TASK GOAL:
Please repeat the lines below exactly. Begin with the line containing "Inst.busWrite Inst.writeReg Inst.writeCtrl" and go on through the line containing "(hr : t.input.rstLow".
(SOURCE RECORDS)
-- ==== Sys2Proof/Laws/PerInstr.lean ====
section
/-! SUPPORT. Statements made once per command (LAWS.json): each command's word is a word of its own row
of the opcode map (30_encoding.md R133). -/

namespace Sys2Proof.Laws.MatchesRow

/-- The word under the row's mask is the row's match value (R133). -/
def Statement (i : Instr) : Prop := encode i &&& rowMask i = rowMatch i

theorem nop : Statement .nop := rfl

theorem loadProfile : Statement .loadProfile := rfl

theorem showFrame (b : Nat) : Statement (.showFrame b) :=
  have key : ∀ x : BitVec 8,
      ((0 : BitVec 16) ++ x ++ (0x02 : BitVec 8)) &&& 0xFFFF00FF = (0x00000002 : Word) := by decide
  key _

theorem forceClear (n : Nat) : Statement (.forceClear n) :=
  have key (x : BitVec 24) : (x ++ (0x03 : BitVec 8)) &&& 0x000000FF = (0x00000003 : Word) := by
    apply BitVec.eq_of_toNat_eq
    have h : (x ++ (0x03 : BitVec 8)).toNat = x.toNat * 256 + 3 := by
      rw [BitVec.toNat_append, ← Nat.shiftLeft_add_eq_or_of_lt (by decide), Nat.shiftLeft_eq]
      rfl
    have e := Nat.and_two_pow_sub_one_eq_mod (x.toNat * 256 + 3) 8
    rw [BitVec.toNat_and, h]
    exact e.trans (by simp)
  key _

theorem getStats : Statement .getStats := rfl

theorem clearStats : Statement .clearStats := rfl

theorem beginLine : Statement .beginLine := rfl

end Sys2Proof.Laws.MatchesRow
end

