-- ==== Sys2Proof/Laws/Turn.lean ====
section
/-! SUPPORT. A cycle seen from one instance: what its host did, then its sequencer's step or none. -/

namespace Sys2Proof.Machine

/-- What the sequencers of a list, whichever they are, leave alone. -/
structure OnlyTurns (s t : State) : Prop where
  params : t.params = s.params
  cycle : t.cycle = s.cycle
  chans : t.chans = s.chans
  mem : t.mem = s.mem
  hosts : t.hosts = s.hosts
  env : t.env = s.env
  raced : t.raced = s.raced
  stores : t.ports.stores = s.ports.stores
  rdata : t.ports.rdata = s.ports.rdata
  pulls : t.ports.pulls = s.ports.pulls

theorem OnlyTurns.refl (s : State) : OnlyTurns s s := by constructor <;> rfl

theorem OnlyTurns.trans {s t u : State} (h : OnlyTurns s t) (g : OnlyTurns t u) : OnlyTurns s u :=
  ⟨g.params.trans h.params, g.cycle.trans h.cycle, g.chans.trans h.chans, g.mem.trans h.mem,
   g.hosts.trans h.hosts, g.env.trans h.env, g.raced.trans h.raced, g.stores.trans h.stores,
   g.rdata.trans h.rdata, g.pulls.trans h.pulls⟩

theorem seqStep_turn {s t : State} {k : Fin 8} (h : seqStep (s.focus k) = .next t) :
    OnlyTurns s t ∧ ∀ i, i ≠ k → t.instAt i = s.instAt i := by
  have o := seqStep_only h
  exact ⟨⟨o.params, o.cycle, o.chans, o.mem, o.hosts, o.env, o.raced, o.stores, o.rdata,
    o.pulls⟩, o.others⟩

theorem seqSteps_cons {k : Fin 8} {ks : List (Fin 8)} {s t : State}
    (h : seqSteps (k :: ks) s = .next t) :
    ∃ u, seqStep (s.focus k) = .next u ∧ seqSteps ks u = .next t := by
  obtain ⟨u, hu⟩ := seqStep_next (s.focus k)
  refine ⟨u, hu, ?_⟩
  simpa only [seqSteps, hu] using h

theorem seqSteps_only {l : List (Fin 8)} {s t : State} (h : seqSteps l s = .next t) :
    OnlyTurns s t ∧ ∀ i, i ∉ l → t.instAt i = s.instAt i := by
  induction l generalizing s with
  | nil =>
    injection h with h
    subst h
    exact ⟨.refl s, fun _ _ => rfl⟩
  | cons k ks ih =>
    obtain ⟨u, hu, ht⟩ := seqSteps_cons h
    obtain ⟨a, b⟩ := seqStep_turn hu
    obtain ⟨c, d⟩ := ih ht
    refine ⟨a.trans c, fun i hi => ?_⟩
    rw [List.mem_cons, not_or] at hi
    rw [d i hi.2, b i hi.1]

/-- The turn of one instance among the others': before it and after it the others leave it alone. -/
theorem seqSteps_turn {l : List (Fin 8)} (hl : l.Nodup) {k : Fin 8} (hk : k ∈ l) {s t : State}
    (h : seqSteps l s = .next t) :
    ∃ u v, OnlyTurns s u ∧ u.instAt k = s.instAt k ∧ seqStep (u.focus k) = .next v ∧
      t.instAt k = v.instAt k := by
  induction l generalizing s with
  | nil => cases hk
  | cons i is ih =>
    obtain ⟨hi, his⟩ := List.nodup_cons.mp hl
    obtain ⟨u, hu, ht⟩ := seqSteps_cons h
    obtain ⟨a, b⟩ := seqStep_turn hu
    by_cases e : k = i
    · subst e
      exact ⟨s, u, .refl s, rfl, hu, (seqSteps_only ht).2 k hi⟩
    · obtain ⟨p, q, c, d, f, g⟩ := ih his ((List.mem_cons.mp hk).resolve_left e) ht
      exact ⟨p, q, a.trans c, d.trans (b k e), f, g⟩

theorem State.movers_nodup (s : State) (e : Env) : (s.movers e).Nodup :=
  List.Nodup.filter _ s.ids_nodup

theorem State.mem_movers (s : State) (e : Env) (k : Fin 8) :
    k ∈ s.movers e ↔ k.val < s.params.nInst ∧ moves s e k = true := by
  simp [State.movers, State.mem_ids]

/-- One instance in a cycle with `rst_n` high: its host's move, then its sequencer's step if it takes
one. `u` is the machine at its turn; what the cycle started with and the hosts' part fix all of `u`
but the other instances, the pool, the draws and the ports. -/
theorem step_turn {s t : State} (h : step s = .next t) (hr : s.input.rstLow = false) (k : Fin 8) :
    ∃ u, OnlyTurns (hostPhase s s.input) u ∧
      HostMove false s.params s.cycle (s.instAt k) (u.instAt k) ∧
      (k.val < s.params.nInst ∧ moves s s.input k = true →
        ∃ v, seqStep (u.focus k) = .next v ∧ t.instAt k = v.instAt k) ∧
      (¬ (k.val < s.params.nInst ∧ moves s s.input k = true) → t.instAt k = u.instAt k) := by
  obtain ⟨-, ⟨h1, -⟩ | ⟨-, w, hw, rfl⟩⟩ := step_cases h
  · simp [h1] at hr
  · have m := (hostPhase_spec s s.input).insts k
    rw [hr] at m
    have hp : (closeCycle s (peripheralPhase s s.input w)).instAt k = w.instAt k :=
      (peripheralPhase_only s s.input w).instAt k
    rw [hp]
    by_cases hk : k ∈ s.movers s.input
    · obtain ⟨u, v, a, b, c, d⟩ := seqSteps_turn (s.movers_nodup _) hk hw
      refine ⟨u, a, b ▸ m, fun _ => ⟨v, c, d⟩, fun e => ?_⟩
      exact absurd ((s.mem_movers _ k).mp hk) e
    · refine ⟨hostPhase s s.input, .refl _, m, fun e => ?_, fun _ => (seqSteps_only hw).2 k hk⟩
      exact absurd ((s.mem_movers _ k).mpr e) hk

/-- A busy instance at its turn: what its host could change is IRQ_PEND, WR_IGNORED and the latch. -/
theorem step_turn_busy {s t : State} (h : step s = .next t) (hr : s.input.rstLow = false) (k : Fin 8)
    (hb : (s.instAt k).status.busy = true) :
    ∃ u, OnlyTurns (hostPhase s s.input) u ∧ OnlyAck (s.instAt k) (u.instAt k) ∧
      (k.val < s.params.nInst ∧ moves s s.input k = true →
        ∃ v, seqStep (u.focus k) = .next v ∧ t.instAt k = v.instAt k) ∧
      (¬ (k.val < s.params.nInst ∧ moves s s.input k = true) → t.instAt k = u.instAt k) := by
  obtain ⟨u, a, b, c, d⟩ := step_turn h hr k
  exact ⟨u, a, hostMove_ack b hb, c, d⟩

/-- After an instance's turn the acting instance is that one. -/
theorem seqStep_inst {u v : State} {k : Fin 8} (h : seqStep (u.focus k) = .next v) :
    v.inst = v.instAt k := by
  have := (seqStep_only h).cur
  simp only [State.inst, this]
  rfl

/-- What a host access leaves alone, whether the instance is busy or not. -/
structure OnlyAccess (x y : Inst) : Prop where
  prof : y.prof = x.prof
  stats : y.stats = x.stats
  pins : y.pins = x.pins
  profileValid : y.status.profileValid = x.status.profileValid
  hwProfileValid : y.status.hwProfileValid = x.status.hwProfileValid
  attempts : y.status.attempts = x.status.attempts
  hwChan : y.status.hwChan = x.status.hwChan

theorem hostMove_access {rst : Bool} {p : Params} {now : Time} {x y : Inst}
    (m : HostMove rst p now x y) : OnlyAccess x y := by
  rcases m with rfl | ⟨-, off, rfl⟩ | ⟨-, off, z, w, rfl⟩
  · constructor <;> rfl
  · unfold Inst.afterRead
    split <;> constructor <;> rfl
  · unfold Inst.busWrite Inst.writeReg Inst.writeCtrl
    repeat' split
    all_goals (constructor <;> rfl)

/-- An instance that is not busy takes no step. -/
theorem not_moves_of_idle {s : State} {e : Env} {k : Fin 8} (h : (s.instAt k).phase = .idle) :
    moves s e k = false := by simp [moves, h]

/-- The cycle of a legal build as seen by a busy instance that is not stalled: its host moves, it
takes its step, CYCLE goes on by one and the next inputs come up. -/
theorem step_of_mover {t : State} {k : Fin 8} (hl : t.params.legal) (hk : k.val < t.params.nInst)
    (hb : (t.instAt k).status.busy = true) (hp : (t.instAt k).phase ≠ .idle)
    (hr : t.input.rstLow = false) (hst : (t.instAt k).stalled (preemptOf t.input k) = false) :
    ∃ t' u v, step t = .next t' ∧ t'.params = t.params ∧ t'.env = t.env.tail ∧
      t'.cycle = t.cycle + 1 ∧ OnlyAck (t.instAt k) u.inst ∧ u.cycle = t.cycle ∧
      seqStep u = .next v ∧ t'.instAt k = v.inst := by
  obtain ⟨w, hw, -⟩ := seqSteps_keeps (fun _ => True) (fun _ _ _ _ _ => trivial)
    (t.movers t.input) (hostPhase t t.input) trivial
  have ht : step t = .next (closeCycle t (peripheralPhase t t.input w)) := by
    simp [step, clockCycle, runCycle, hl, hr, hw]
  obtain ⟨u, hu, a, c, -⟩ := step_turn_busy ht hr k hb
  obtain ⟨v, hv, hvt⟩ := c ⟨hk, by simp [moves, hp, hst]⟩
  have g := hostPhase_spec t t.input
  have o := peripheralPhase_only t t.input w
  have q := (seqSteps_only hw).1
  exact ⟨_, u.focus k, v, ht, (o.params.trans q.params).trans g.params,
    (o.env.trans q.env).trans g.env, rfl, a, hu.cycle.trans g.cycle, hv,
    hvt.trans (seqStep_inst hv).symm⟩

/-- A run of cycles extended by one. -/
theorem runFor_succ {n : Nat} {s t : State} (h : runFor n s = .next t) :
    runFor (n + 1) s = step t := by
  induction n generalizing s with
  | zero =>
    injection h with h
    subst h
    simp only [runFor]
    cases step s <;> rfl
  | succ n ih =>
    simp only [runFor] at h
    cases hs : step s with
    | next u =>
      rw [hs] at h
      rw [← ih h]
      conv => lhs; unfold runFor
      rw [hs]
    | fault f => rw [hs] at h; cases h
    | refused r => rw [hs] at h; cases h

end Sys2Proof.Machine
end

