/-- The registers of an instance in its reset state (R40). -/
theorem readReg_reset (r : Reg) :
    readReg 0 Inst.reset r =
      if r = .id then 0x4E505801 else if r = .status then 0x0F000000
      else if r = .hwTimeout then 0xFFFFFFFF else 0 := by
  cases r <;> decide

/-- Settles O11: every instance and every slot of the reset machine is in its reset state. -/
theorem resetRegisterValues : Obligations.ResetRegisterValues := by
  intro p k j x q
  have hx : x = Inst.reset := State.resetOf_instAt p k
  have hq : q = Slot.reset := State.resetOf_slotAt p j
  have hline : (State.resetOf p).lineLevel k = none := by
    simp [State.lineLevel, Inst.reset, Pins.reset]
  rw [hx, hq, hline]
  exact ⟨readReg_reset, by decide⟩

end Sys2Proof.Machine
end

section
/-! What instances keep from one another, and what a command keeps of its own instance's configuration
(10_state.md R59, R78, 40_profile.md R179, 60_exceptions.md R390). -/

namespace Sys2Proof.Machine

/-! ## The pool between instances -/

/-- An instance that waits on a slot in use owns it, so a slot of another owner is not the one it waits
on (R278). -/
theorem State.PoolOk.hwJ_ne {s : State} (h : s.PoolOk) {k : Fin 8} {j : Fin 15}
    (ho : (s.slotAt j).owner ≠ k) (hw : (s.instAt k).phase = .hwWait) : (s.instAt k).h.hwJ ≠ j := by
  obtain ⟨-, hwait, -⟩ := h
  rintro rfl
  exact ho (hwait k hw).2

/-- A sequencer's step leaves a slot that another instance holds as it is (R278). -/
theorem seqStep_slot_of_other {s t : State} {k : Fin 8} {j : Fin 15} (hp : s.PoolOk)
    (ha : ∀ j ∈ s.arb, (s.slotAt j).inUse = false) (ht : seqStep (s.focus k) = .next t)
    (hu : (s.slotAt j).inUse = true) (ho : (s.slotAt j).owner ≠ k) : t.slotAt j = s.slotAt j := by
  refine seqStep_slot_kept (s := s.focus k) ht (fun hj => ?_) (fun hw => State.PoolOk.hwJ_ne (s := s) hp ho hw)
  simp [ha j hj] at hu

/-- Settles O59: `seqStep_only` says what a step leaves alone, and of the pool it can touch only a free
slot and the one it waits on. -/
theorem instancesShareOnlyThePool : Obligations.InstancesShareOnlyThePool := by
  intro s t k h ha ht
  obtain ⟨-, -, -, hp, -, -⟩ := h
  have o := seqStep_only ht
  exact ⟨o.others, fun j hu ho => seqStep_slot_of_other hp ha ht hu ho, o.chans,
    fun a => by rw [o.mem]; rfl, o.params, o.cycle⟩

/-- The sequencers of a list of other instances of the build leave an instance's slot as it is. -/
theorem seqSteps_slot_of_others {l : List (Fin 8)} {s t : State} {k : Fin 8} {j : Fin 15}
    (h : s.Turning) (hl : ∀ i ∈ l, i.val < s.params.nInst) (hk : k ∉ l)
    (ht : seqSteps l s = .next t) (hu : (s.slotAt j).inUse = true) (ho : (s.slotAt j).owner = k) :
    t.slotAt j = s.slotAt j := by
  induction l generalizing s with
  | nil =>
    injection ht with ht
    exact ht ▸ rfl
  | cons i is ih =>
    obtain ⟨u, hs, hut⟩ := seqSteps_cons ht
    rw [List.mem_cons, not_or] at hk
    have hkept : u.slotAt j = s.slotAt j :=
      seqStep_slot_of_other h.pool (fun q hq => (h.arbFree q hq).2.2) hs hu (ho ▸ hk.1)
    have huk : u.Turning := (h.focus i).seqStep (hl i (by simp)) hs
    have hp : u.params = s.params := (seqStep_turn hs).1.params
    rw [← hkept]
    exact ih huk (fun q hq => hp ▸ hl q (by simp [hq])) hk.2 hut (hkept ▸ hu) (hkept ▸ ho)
(End SOURCE RECORDS)
OUTPUT:
  · unfold Inst.busWrite Inst.writeReg Inst.writeCtrl
    repeat' split
    all_goals (constructor <;> rfl)

/-- An instance that is not busy takes no step. -/
theorem not_moves_of_idle {s : State} {e : Env} {k : Fin 8} (h : (s.instAt k).phase = .idle) :
    moves s e k = false := by simp [moves, h]

/-- The cycle of a legal build as seen by a busy instance that is not stalled: its host moves, it
takes its step, CYCLE goes on by one and the next inputs come up. -/
theorem step_of_mover {t : State} {k : Fin 8} (hl : t.params.legal) (hk : k.val < t.params.nInst)
    (hb : (t.instAt k).status.busy = true) (hp : (t.instAt k).phase ≠ .idle)
    (hr : t.input.rstLow = false) (hst : (t.instAt k).stalled (preemptOf t.input k) = false) :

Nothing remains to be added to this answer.